We keep coming back for the camaraderie and the challenge, the whimsy of the tiles and, for some, the snacks. The game relies on a healthy balance of skill and luck; every game is different; and unlike a book club, there is no homework. Meeting for drinks or coffee doesn’t quite create the same kind of shared mission and excitement. Through mah jongg I have reconnected with childhood friends who play and table conversations can range from our teenage exploits way back when to more recent health challenges.
Much like life itself, mah jongg can be frivolous or serious, depending on your circumstances and fellow players. Beneath the sparkly silver tiles of my set there are dragons to be slayed and some serious life lessons to be learned.
Here are five things I’ve learned by playing mahj.
1. It’s just a tile.
My friend Emily taught our group to play four years ago, and I can still hear her saying “It’s just a tile.” When she first dropped this wisdom, it was as if the Mona Lisa had found her voice and spoken. If I have a tile in my hand, but I don’t know what it is or how to use it, then I probably don’t need it. Long before Marie Kondo implored us to discover whether or not our possessions “spark joy,” Emily taught me that “it’s just a tile,” and if it doesn’t do anything for me, I can probably toss it.
2. Commit. You can make changes later if necessary.
Deciding which of the 50 or so hands to pursue will shape the game in profound ways — not unlike deciding who to marry. This decision will determine how you can pursue your goals, though luck does play a part, too. Once you have a hand to play, you have a clear path forward. There will be times when you carry out your mission as planned and you win. You will be rewarded with a sense of accomplishment, admiration from your friends and, in some games, cold, hard cash (OK, OK, quarters).
But there are other times when your mission, due to circumstances beyond your control, becomes impossible. That’s when a resilient player might change course — as we see middle-aged people divorcing and remarrying, and reinventing themselves when things don’t go as planned.
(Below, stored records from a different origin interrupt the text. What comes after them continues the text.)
/-- Values of `Tussock`. -/
def serTussock : Ser Tussock :=
  ((Ser.nat.prod (Ser.nat.prod (Ser.nat.prod (Ser.bool.prod (Ser.nat.prod (Ser.nat.opt.prod (Ser.nat.prod
  (Ser.nat.opt.prod (Ser.bool.prod (Ser.nat.prod (Ser.nat.opt.prod ((Ser.bits 32).list.list.prod
  (Ser.nat.opt.list.prod ((Ser.bits 32).list.list.prod ((Ser.bits 64).list.prod ((Ser.bits 32).list.prod
  (serTReg.list.prod (serStream.list.prod ((Ser.bits 64).prod ((Ser.bits 5).list.prod (serStackRec.list.prod
  (Ser.bool.prod ((Ser.bits 64).prod ((Ser.bits 64).prod ((Ser.bits 64).prod ((Ser.bits 64).prod ((Ser.bits
  64).list.prod (serHFrame.opt.prod (Ser.nat.prod ((Ser.bits 32).prod
  serSlot.list))))))))))))))))))))))))))))))).iso
    (fun x => ⟨x.1, x.2.1, x.2.2.1, x.2.2.2.1, x.2.2.2.2.1, x.2.2.2.2.2.1, x.2.2.2.2.2.2.1, x.2.2.2.2.2.2.2.1,
      x.2.2.2.2.2.2.2.2.1, x.2.2.2.2.2.2.2.2.2.1, x.2.2.2.2.2.2.2.2.2.2.1, x.2.2.2.2.2.2.2.2.2.2.2.1,
      x.2.2.2.2.2.2.2.2.2.2.2.2.1, x.2.2.2.2.2.2.2.2.2.2.2.2.2.1, x.2.2.2.2.2.2.2.2.2.2.2.2.2.2.1,
      x.2.2.2.2.2.2.2.2.2.2.2.2.2.2.2.1, x.2.2.2.2.2.2.2.2.2.2.2.2.2.2.2.2.1,
      x.2.2.2.2.2.2.2.2.2.2.2.2.2.2.2.2.2.1, x.2.2.2.2.2.2.2.2.2.2.2.2.2.2.2.2.2.2.1,
      x.2.2.2.2.2.2.2.2.2.2.2.2.2.2.2.2.2.2.2.1, x.2.2.2.2.2.2.2.2.2.2.2.2.2.2.2.2.2.2.2.2.1,
      x.2.2.2.2.2.2.2.2.2.2.2.2.2.2.2.2.2.2.2.2.2.1, x.2.2.2.2.2.2.2.2.2.2.2.2.2.2.2.2.2.2.2.2.2.2.1,
      x.2.2.2.2.2.2.2.2.2.2.2.2.2.2.2.2.2.2.2.2.2.2.2.1, x.2.2.2.2.2.2.2.2.2.2.2.2.2.2.2.2.2.2.2.2.2.2.2.2.1,
      x.2.2.2.2.2.2.2.2.2.2.2.2.2.2.2.2.2.2.2.2.2.2.2.2.2.1,
      x.2.2.2.2.2.2.2.2.2.2.2.2.2.2.2.2.2.2.2.2.2.2.2.2.2.2.1,
      x.2.2.2.2.2.2.2.2.2.2.2.2.2.2.2.2.2.2.2.2.2.2.2.2.2.2.2.1,
      x.2.2.2.2.2.2.2.2.2.2.2.2.2.2.2.2.2.2.2.2.2.2.2.2.2.2.2.2.1,
      x.2.2.2.2.2.2.2.2.2.2.2.2.2.2.2.2.2.2.2.2.2.2.2.2.2.2.2.2.2.1,
      x.2.2.2.2.2.2.2.2.2.2.2.2.2.2.2.2.2.2.2.2.2.2.2.2.2.2.2.2.2.2⟩)
    (fun v => (v.oct, v.mBase, v.role, v.ended, v.status, v.active, v.actAt, v.staging, v.parked, v.readySeq,
      v.waitSince, v.n, v.home, v.m, v.g, v.p, v.t, v.s, v.fpctl, v.flags, v.stack, v.sup, v.trapPc, v.trapCode,
      v.trapMask, v.trapAddr, v.sscr, v.frame, v.tokens, v.dead, v.slots)) (fun _ => rfl)

/-- Values of `Role`. -/
def serRole : Ser Role :=
  ((Ser.nat.prod ((Ser.bits 48).prod (Ser.nat.prod Ser.nat)))).iso
    (fun x => ⟨x.1, x.2.1, x.2.2.1, x.2.2.2⟩)
    (fun v => (v.kind, v.pc, v.regs, v.count)) (fun _ => rfl)

/-- Values of `Foot`. -/
def serFoot : Ser Foot :=
  (((Ser.bits 48).prod (Ser.nat.prod (Ser.nat.prod (Ser.nat.prod (Ser.nat.prod (Ser.nat.prod ((Ser.nat.prod
  Ser.nat).opt.prod (Ser.nat.prod serRole.list))))))))).iso
    (fun x => ⟨x.1, x.2.1, x.2.2.1, x.2.2.2.1, x.2.2.2.2.1, x.2.2.2.2.2.1, x.2.2.2.2.2.2.1, x.2.2.2.2.2.2.2.1,
      x.2.2.2.2.2.2.2.2⟩)
    (fun v => (v.entry, v.regs, v.sp, v.xt, v.yt, v.team, v.tags, v.tus, v.roles)) (fun _ => rfl)

/-- Values of `BankWrite`. -/
def serBankWrite : Ser BankWrite :=
  ((Ser.nat.prod (Ser.nat.prod (Ser.bits 8)))).iso
    (fun x => ⟨x.1, x.2.1, x.2.2⟩)
    (fun v => (v.at_, v.addr, v.byte)) (fun _ => rfl)

/-- Values of `WState`. -/
def serWState : Ser WState :=
  Ser.nat.iso (fun k => [.absent, .filling, .present].getD k .absent)
    (fun v => match v with
      | .absent => 0
      | .filling => 1
      | .present => 2)
    (fun v => by cases v <;> rfl)

/-- Values of `Window`. -/
def serWindow : Ser Window :=
  (((Ser.bits 512).prod (serWState.prod Ser.nat))).iso
    (fun x => ⟨x.1, x.2.1, x.2.2⟩)
    (fun v => (v.desc, v.state, v.bar)) (fun _ => rfl)

/-- Values of `TagTable`. -/
def serTagTable : Ser TagTable :=
  ((Ser.nat.prod (Ser.nat.prod (Ser.nat.opt.list.prod (Ser.nat.list.prod Ser.nat))))).iso
    (fun x => ⟨x.1, x.2.1, x.2.2.1, x.2.2.2.1, x.2.2.2.2⟩)
    (fun v => (v.sets, v.z, v.lines, v.used, v.stamp)) (fun _ => rfl)

/-- Values of `WQueue`. -/
def serWQueue : Ser WQueue :=
  ((Ser.nat.prod (Ser.nat.prod (Ser.nat.prod (Ser.nat.prod Ser.nat.list))))).iso
    (fun x => ⟨x.1, x.2.1, x.2.2.1, x.2.2.2.1, x.2.2.2.2⟩)
    (fun v => (v.base, v.entries, v.head, v.tail, v.visible)) (fun _ => rfl)

/-- Values of `XTile`. -/
def serXTile : Ser XTile :=
  (((Ser.bits 65536).prod (Ser.bits 64))).iso
    (fun x => ⟨x.1, x.2⟩)
    (fun v => (v.bits, v.ctl)) (fun _ => rfl)

/-- Values of `YTile`. -/
def serYTile : Ser YTile :=
  (((Ser.bits 40).list.prod ((Ser.bits 4096).prod ((Ser.bits 4096).prod (Ser.bits 5))))).iso
    (fun x => ⟨x.1, x.2.1, x.2.2.1, x.2.2.2⟩)
    (fun v => (v.cells, v.fp, v.res, v.events)) (fun _ => rfl)

/-- Values of `Member`. -/
def serMember : Ser Member :=
  ((Ser.nat.prod (Ser.nat.prod (Ser.nat.prod ((Ser.bits 32).prod serTail))))).iso
    (fun x => ⟨x.1, x.2.1, x.2.2.1, x.2.2.2.1, x.2.2.2.2⟩)
    (fun v => (v.tk, v.slot, v.tag, v.act, v.tl)) (fun _ => rfl)

/-- Values of `RowRead`. -/
def serRowRead : Ser RowRead :=
  ((Ser.nat.prod (Ser.nat.prod (Ser.nat.prod (Ser.bits 8).list.opt)))).iso
    (fun x => ⟨x.1, x.2.1, x.2.2.1, x.2.2.2⟩)
    (fun v => (v.at_, v.addr, v.len, v.got)) (fun _ => rfl)
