/-- Whether an island of a job's scenes is to be launched again (R306). -/
def Partition.relaunching (x : Partition) (j : Job) : Bool :=
  x.scenes.any (fun sc => sc.tenant == j.tenant && sc.proto.job == j.rcb && sc.islands.any (fun i => i.state == .growfail))

/-- Sends JOB_END for the jobs of a partition whose count is 0, whose stores are performed and none of whose islands is
to be launched again, and lets their tasks go (R35, R383). -/
def State.closeJobs (s : State) (p : Nat) : State :=
  match s.part? p with
  | none => s
  | some x =>
    (x.jobs.filter (fun j => j.out == 0 && !s.jobStores p j.tenant j.rcb && !x.relaunching j)).foldl (fun s j =>
      let s := s.event p 0x81 (BitVec.ofNat 64 j.rcb) (BitVec.ofNat 64 j.under) 0
      { s.modPart p (fun y => { y with jobs := y.jobs.filter (fun k => !(k.rcb == j.rcb && k.tenant == j.tenant)) }) with
        tasks := s.tasks.filter (fun t => !(t.ended && t.part == p && t.tenant == j.tenant && t.job == j.rcb)) }) s

/-- A task's handle as the registers and events carry it (R291). -/
def handleOf (t : Nat) : BitVec 64 := BitVec.ofNat 64 (t % 2 ^ 24)

/-- A message that a peer's task has ended (R35): data message code 0x43 (log 13). -/
def State.sendData (s : State) (p tenant op : Nat) (dest a0 a1 a2 a3 : BitVec 64) (tag : Nat) : State :=
  { s with outbox := s.outbox ++ [{ part := p, dest := dest, hdr := mkHdr 3 op p tenant 0 0 0 0 (BitVec.ofNat 64 tag) a0 a1 a2 a3, payload := [] }] }

/-- An island's gangs have ended: its next state, and what that means for the islands pending at it (R306, R309). -/
def Scene.gangEnded (sc : Scene) (isl : Nat) : Scene :=
  match sc.islands.find? (fun i => i.num == isl) with
  | none => sc
  | some i =>
    let next : IState :=
      match i.state with
      | .absorbed => .merged
      | .running => if i.rest then .sleeping else .idle
      | .patched => .idle
      | st => st
    let sc := { sc with islands := sc.islands.map (fun k => if k.num == isl then { k with state := next, tasks := [] } else k) }
    if i.state == .growfail then sc
    else { sc with islands := sc.islands.map (fun k =>
      if k.pendAt != some isl then k
      else { k with pendAt := none, state := if k.state == .sleepingAbsorbed then .merged else k.state }) }

/-- Whether every gang of a scene's step, relaunches included, has ended (R299). -/
def Scene.stepOver (sc : Scene) : Bool := sc.stepTasks.isEmpty && sc.islands.all (fun i => i.state != .growfail)

/-- The task that a scene's step decrements when it is over (R299). -/
def State.stepCheck (s : State) (p scene : Nat) : State :=
  match (s.part? p).bind (fun x => x.scenes.find? (fun sc => sc.num == scene)) with
  | none => s
  | some sc =>
    match sc.link with
    | some t =>
      if sc.stepOver then
        (s.modPart p (fun x => { x with scenes := x.scenes.map (fun q => if q.num == scene then { q with link := none } else q) })).decTask t
      else s
    | none => s

/-- What the end of an island gang means for its scene (R299, R306). -/
def State.islandGangEnded (s : State) (p : Nat) (i : IslGang) (task : Nat) : State :=
  let s := s.modPart p (fun x => { x with scenes := x.scenes.map (fun sc =>
    if sc.num != i.scene then sc else
    let sc : Scene := { sc with
      stepTasks := sc.stepTasks.filter (fun t => t != task)
      islands := sc.islands.map (fun k => if k.tasks.contains task then { k with tasks := k.tasks.filter (fun t => t != task) } else k) }
    match sc.islands.find? (fun k => k.num == i.island) with
    | none => sc
    | some k => if k.tasks.isEmpty then sc.gangEnded k.num else sc) })
  s.stepCheck p i.scene

/-- Ends a task: its count, its links, its messages (R27, R33 to R35, R295). -/
def State.endTask (s : State) (t status : Nat) (aborted : Bool) : State :=
  match s.task? t with
  | none => s
  | some x =>
    if x.ended then s else
    let s := s.modTask t (fun y => { y with ended := true, status := status, aborted := aborted, ready := false })
    let good := !aborted && status == 0
    let s := s.modJob x.part x.tenant x.job (fun j =>
      { j with out := j.out - (if x.origin.isSome then 0 else 1), done := if good then (j.done + 1) % 2 ^ 32 else j.done,
               failed := if good then j.failed else (j.failed + 1) % 2 ^ 32 })
    let s := match x.origin with
      | some (src, tag) => s.sendData x.part x.tenant 0x43 src (handleOf t) (BitVec.ofNat 64 (status + if aborted then 256 else 0)) 0 0 tag
      | none => s
    let s := if good then x.links.foldl (fun s l => s.decTask l) s else s
    let s := match x.isl with
      | some i => s.islandGangEnded x.part i t
      | none => s
    if !aborted && status != 0 then s.event x.part 0x82 (handleOf t) (BitVec.ofNat 64 status) 0 else s

/-! ### Ends of tussocks and gangs (R34, R121, R196) -/

/-- Removes the subscriptions of a gang (R121). -/
def State.dropSubs (s : State) (g : Nat) : State :=
  let left := s.subs.map (fun e => { e with subs := e.subs.filter (fun x => x.gang != g) })
  { s with subs := left.filter (fun e => !e.subs.isEmpty) }

/-- Removes the range locks of a gang on every core (R413). -/
def State.dropLocks (s : State) (g : Nat) : State :=
  { s with cores := s.cores.map (fun c => { c with locks := c.locks.filter (fun l => l.gang != g) }) }

/-- Returns tokens to the pool (R427). -/
def State.poolAdd (s : State) (n : Nat) : State := s.modDev (fun d => { d with pool := d.pool + n })

/-- Whether an operation lives in its gang's own scratchpad, tiles and engine commands, which go with the gang. -/
def Op.ofGang (o : Op) : Bool :=
  match o.kind with
  | .copy _ | .shuf _ | .merge _ | .loop _ | .tile .. | .desc _ | .fill _ => true
  | _ => false

/-- Whether an operation is a write that a gang has retired and that is not performed (R136, R196). -/
def Op.unwritten (o : Op) : Bool :=
  match o.kind with
  | .store _ | .atom .. | .relE .. | .barrier .. => true
  | .result r => r.wpush.isSome
  | _ => false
So in mah jongg, as in life, do this: Commit. Revise. Recommit, and see No. 3 below.
3. Play the hand you’re dealt.
One pretty tile does not make a winning hand, just as one latent ability does not make a successful career. Maybe you really enjoyed theater in grade school, but that does not mean you should head straight to Broadway. Take stock of what you have and how it fits together to create some synergy. Squaring up the hand you wanted to play vs. the hand you have can take some doing, both in mah jongg and in life, but it’s always important to work with what you’ve got.
4. Spread the love and knowledge.
Teaching others the tips and tricks you’ve picked up along the way will ultimately be an advantage to you and to others. Sure, if all your fellow players can predict your moves, you might not be able to win by bluffing, but you will have more people to play with. There will be more people hosting, teaching and playing, and you will be adding more joy and connection to your circle. Same goes for any other hobbies or gifts you may have — pass them on! A rising tide, as they say, lifts all boats.
5. Make it a mitzvah.
If you’re lucky, you have people in your circle like my friend Jennie, who takes what she loves to the next level. After realizing that it would be so much easier for a bunch of tired moms to play in pajamas, for example, she planned a pajama game night and turned it into a charity event. Late last year, Pajama Game Night took place at a beautiful country club with some 200 players to benefit Sweet Dream Makers, a local charity. Due to her efforts (and mah jongg), we helped provide more than 50 beds for needy families in our community. Leave it to Jewish women to take up a popular Chinese game and use it to help make the world a better place. You might think this is a game, but we’re not just playing around — mah jongg is a way of life.